Hmm… yeah… I imagine this would be good about 80% of the time. I’m imagining a number of (unlikely) possible cases where this “nearest” wouldn’t get the best version. The most likely would be if–as an example–say I added an “official homepage” link in 2018 but it was a “official homepage coming soon” placeholder for all of 2018, then maybe a 2019 snapshot (in 2019 the homepage had lots of actual information) would be better than a 2018 snapshot. (and yeah, in this hypothetical the homepage is gone in 2020)
If I notice in July 2020 that example.com/some-page is no longer working, I put that as the end date of the link.
Yeah but that would no longer be what you would do, because you’re smart and the text would say something like:
ended
last known active date (not today’s date - a date when the relevant site was still active): --
If you don’t know what date the site has actually ended and don['t want to dig through the wayback machine then I don’t see the point in you putting in a random end date, just check ‘ended’.
If I have to dig through the wayback machine to find the proper date, where’s the benefit to the “automatic” URL calculation? At that point it would be just as easy to add a direct link to the last good snapshot.
Added: but thank you for assuming I’m smart.
I think that would also be fine (a direct link).

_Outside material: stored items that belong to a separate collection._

theorem exec_ok_target {x : Word v} (h : exec i s = .next t) (ht : s.inst[s.target]? = some ⟨v, e⟩)
    (hf : effect s i v e = .ok (e', x)) : t.inst[s.target]? = some ⟨v, e'⟩ := by
  cases (exec_eq_ok ht hf).symm.trans h
  exact getElem?_set_target _ ht

end

/-! ## The obligations -/

/-- Settles O11: SEED makes no check. -/
theorem seedResult : Obligations.SeedResult := by
  unfold Obligations.SeedResult
  exact ⟨fun v arg => decode_opcode_append (i := .seed arg.toNat) arg rfl fun _ => Option.some.inj,
    fun s v e arg ht => exec_eq_ok ht (e.seed_toNat arg)⟩

/-- Settles O13: KCLR makes no check. -/
theorem kclrResult : Obligations.KclrResult := by
  unfold Obligations.KclrResult
  exact ⟨fun v arg => decode_opcode_append (i := .kclr) arg rfl nofun, fun s v e ht => exec_eq_ok ht rfl⟩

/-- Settles O14, by whether the buffer is full. -/
theorem kpushResult : Obligations.KpushResult := by
  unfold Obligations.KpushResult
  refine ⟨fun v arg => decode_opcode_append (i := .kpush arg.toNat) arg rfl fun _ => Option.some.inj,
    fun s v e arg ht => ⟨fun hroom => ?_, fun hfull => ?_⟩⟩
  · exact exec_eq_ok ht (e.kpush_eq_ok arg hroom)
  · exact exec_eq_error ht (e.kpush_eq_error _ hfull)

/-- Settles O15, by whether the buffer is empty. -/
theorem seedkResult : Obligations.SeedkResult := by
  unfold Obligations.SeedkResult
  refine ⟨fun v arg => decode_opcode_append (i := .seedk) arg rfl nofun,
    fun s v e ht => ⟨fun hkey => ?_, fun hempty => ?_⟩⟩
  · exact exec_eq_ok ht (e.seedk_eq_ok hkey)
  · exact exec_eq_error ht (e.seedk_eq_error hempty)

/-- Settles O20: the words that SEED and SEEDK write are a function of the operand or of the valid key. -/
theorem seedingDiscardsPriorState : Obligations.SeedingDiscardsPriorState := by
  unfold Obligations.SeedingDiscardsPriorState
  rintro i s s' t t' v a b (⟨arg, rfl⟩ | ⟨rfl, hkey, hlen, htake⟩) hs ht hs' ht'
  · exact ⟨_, _, exec_ok_target hs' hs rfl, exec_ok_target ht' ht rfl, rfl, rfl⟩
  · exact ⟨_, _, exec_ok_target hs' hs (a.seedk_eq_ok hkey), exec_ok_target ht' ht (b.seedk_eq_ok (hlen ▸ hkey)),
      congrArg arrayInit htake, rfl⟩

end Sys2Proof.Machine
end

section
/-! PROOFS. The seeders as recurrences (spec/40_seeding.md R80, R84), with no array. `ScalarInit` is one induction over the
words. For `ArrayInit` the invariant `WritesAgree` holds the array against a sequence of written words; one write with its
advance of `i` keeps it (`WritesAgree.write`), whichever pass writes. -/

namespace Sys2Proof.Machine
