-- ==== Sys2Proof/Machine/Stages.lean ====
section
/-! DEFINITION. The five stages and the pipeline of one sample (42_stream_ports.md rule R172 and files 43 to 47).
Each stage is a function of its own state, the working configuration and its input (R173). -/

namespace Sys2Proof.Machine

/-- One component of the DC blocker: `(x − px) + alpha·py`, each operation rounded (R190, R191). -/
def dcbPart (alpha px py x : F64) : F64 := add64 (sub64 x px) (mul64 alpha py)

/-- `DcbStep(x)` (R190): its output y; the next state is DC_PX' = x and DC_PY' = y. -/
def dcbStep (alpha : F64) (px py x : Cplx) : Cplx :=
  ⟨dcbPart alpha px.re py.re x.re, dcbPart alpha px.im py.im x.im⟩

/-- `Wrap(s)` (R202). -/
def wrapPhase (s : F64) : F64 :=
  if lt64 pi64 s then sub64 s twoPi64
  else if lt64 s (neg64 pi64) then add64 s twoPi64
  else s

/-- The mixer's output `m` of `NcoStep(y)`, with the phase before the update (R201). -/
def ncoMix (phi : F64) (y : Cplx) : Cplx :=
  ⟨sub64 (mul64 y.re (ncoCos phi)) (mul64 y.im (ncoSin phi)),
    add64 (mul64 y.re (ncoSin phi)) (mul64 y.im (ncoCos phi))⟩

/-- The next phase of `NcoStep(y)` (R201). -/
def ncoNext (phi inc : F64) : F64 := wrapPhase (add64 phi inc)

/-- `IncRaw(f, fs)` (R200). -/
def incRaw (f : F64) (fs : U32) : F64 := neg64 (div64 (mul64 twoPi64 f) (ofU32 fs))

/-- The working increment: IncRaw reduced by the exact remainder (R200). -/
def incReduced (f : F64) (fs : U32) : F64 := rem64 (incRaw f fs) twoPi64

/-- One component of the FIR sum: the product of tap 0 and `m`, then the products of tap k and history entry k−1 added
one at a time, k ascending (R220). -/
def firSum (tap past : Nat → F64) (n : Nat) (m : F64) : F64 :=
  (List.range (n - 1)).foldl (fun acc k => add64 acc (mul64 (tap (k + 1)) (past k))) (mul64 (tap 0) m)

/-- The output of `FirStep(m)` (R220). -/
def firOut (tap : Nat → F64) (n : Nat) (h : List Cplx) (m : Cplx) : Cplx :=
  ⟨firSum tap (fun j => (histGet h j).re) n m.re, firSum tap (fun j => (histGet h j).im) n m.im⟩

/-- FIR_GAIN: the sum of the taps in ascending order (R43). -/
def firGainSum (tap : Nat → F64) (n : Nat) : F64 :=
  (List.range (n - 1)).foldl (fun g k => add64 g (tap (k + 1))) (tap 0)

/-- `keep` of `DecStep()` (R240). -/
def decKeep (cnt : U32) : Bool := cnt == 0#32

/-- DEC_CNT' of `DecStep()`; DEC_CNT + 1 is computed without overflow (R240). -/
def decNext (cnt m : U32) : U32 := if cnt.toNat + 1 = m.toNat then 0#32 else cnt + 1#32

/-- `Angle(p)` (R251). -/
def angle (p : Cplx) : F64 :=
  if isZero64 p.re && isZero64 p.im then zero64
  else if isZero64 p.im && lt64 p.re zero64 then pi64
  else demAtan2 p.im p.re

/-- `p = f · conj(DEM_PREV)` (R252). -/
def demProduct (f prev : Cplx) : Cplx :=
  ⟨add64 (mul64 f.re prev.re) (mul64 f.im prev.im), sub64 (mul64 f.im prev.re) (mul64 f.re prev.im)⟩

/-- What `DemStep` gives when it raises no fault (R252): the output, if there is one, and the next state. -/
structure DemNext where
  out : Option F64
  prev : Cplx
  hasPrev : Bool
  kept : Nat
deriving DecidableEq, Repr

/-- `DemStep(f, n)` (R252); none where it raises NumericAnomaly. -/
def demStep (prev : Cplx) (hasPrev : Bool) (kept : Nat) (f : Cplx) : Option DemNext :=
  if hasPrev then
    (if isFiniteC (demProduct f prev) then
      some ⟨some (angle (demProduct f prev)), f, true, min (kept + 1) 2⟩
    else none)
  else some ⟨none, f, true, min (kept + 1) 2⟩

/-- The demodulator's part of a beat: it runs on a kept sample only (R172). -/
def demOnKept (keep : Bool) (s : State) (f : Cplx) : Option DemNext :=
  if keep then demStep s.demPrev s.demHasPrev s.demKept f
  else some ⟨none, s.demPrev, s.demHasPrev, s.demKept⟩

/-- The stage state of a beat committed at once, and its output enqueued (R172). -/
def commitBeat (x y m : Cplx) (d : DemNext) (s : State) : State :=
  { s with
    dcPx := x
    dcPy := y
    phi := ncoNext s.phi s.wInc
    hist := histPush s.wNtaps.toNat m s.hist
    decCnt := decNext s.decCnt s.wM
    demPrev := d.prev
    demHasPrev := d.hasPrev
    demKept := d.kept
    queue := s.queue ++ d.out.toList
    outCount := if d.out.isSome then s.outCount + 1#64 else s.outCount }

/-- NumericAnomaly of a stage at a beat (R300). -/
def numericAnomaly (stage : BitVec 3) (n : U64) (s : State) : State := raiseFault 4#4 0#4 stage n s

/-- `Process(x, n)` (R172): the first stage in order whose value is not finite is the one reported (R174). -/
def processBeat (x : Cplx) (n : U64) (s : State) : State :=
  let y := dcbStep s.wAlpha s.dcPx s.dcPy x
  if isFiniteC y = false then numericAnomaly 1#3 n s
  else
    let m := ncoMix s.phi y
    if isFiniteC m = false then numericAnomaly 2#3 n s
    else
      let f := firOut (tapRead s.taps) s.wNtaps.toNat s.hist m
      if isFiniteC f = false then numericAnomaly 3#3 n s
      else
        match demOnKept (decKeep s.decCnt) s f with
        | none => numericAnomaly 5#3 n s
        | some d => commitBeat x y m d s

/-- The beat's handshake: IN_COUNT rises by one, modulo 2^64, whatever becomes of the beat (R170, R174). -/
def countBeat (s : State) : State := { s with inCount := s.inCount + 1#64, result := .accepted }

/-- An accepted input beat (R170). -/
def acceptBeat (x : Cplx) (s : State) : State := processBeat x s.inCount (countBeat s)

end Sys2Proof.Machine
end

If it is too complicated though maybe just a link to the wayback machine page with all the dates, in every situation.
The end date would presumably be the date when an editor noticed the link is no longer valid
I always check archive to see when it disappeared.
If I don’t have time or if I cannot see when because not enough archived versions, I just check ENDED.
No one should set a date without knowing, ENDED is enough in most cases.
If I have to dig through the wayback machine to find the proper date, where’s the benefit to the “automatic” URL calculation? At that point it would be just as easy to add a direct link to the last good snapshot.
Because we are not responsible of the Internet Archive URL pattern.
If they change the URL pattern, we just have to change our display code, not all thousands of relationships.
Also, the Internet Archive is often changing the genuine URL (adding :80
, or superfluous index.htm
).
It’s still historically nicer to not change our real URL.
And it can be hidden and displayed only as text (no hyperlink).